Snider also said he knew of no financial conflicts of interest among advisory panel members. Furthermore, he said a drug-maker’s vaccine revenue only averaged about 1.5 percent of total revenues, “so nobody’s stock was going to rise too much” by the advisory panel’s approval of the rotavirus vaccine.
Critics of the government’s approval process, however, have also charged that the CDC and FDA may also have ignored key life-threatening information about the rotavirus vaccine.
According to the
Association of American Physicians and
Surgeons, the rotavirus vaccine was pulled after at least 15 infants suffered life-threatening intestinal obstructions (intussusception) after receiving the vaccine.
But, the group said, “what may be even more alarming is the rate of intussusception in the clinical trials that were the basis for the vaccine’s approval.
“A search of the records by AAPS reveals that it was 30 times the expected rate,” said a report published April 6. “But neither physicians nor parents were warned to watch for symptoms of intussusception.
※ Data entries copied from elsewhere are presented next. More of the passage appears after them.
-- ==== Sys2Proof/Machine/Core.lean ====
section
/-! DEFINITION. The machine as the host sees it. -/

def Sys2Proof.core : Host.Core :=
  { State := Sys2Proof.Machine.State
    Fault := Sys2Proof.Machine.Fault
    Refusal := Sys2Proof.Machine.Refusal
    step := Sys2Proof.Machine.step
    reset := Sys2Proof.Machine.State.reset }
end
Eight infants have needed surgery, and one lost seven inches of bowel.”
“The situation with the rotavirus vaccine may be a clue to a far more serious problem with the vaccine approval process,” said Jane Orient, M.D, executive director of AAPS, in a letter written to Burton last August.
Though official reporting methods eventually alerted federal health officials to the rotavirus side effects, Orient asked why the vaccine was approved “in the first place when the incidence of the serious complication of intussusception was far higher in pre-licensure trials” than those reported through official channels after it was in use.
“We must ask, what did they know, and when they know it?” she wrote. “AAPS has been studying the reports and has concluded that the FDA and CDC may have ignored or concealed data that showed the problems from the outset.”
Despite the AAPS findings, on its website the CDC said of the rotavirus in March 1999: “In studies that have been done so far, [it] has been associated only with mild problems.”
Orient called for public disclosure of the approval process and independent review of data, and supports a Senate measure that would require public access to all federally-funded research.
“Sunshine is a disinfectant, and public access to such data minimizes the opportunity for corruption, mistakes and fraud concerning such data,” she said.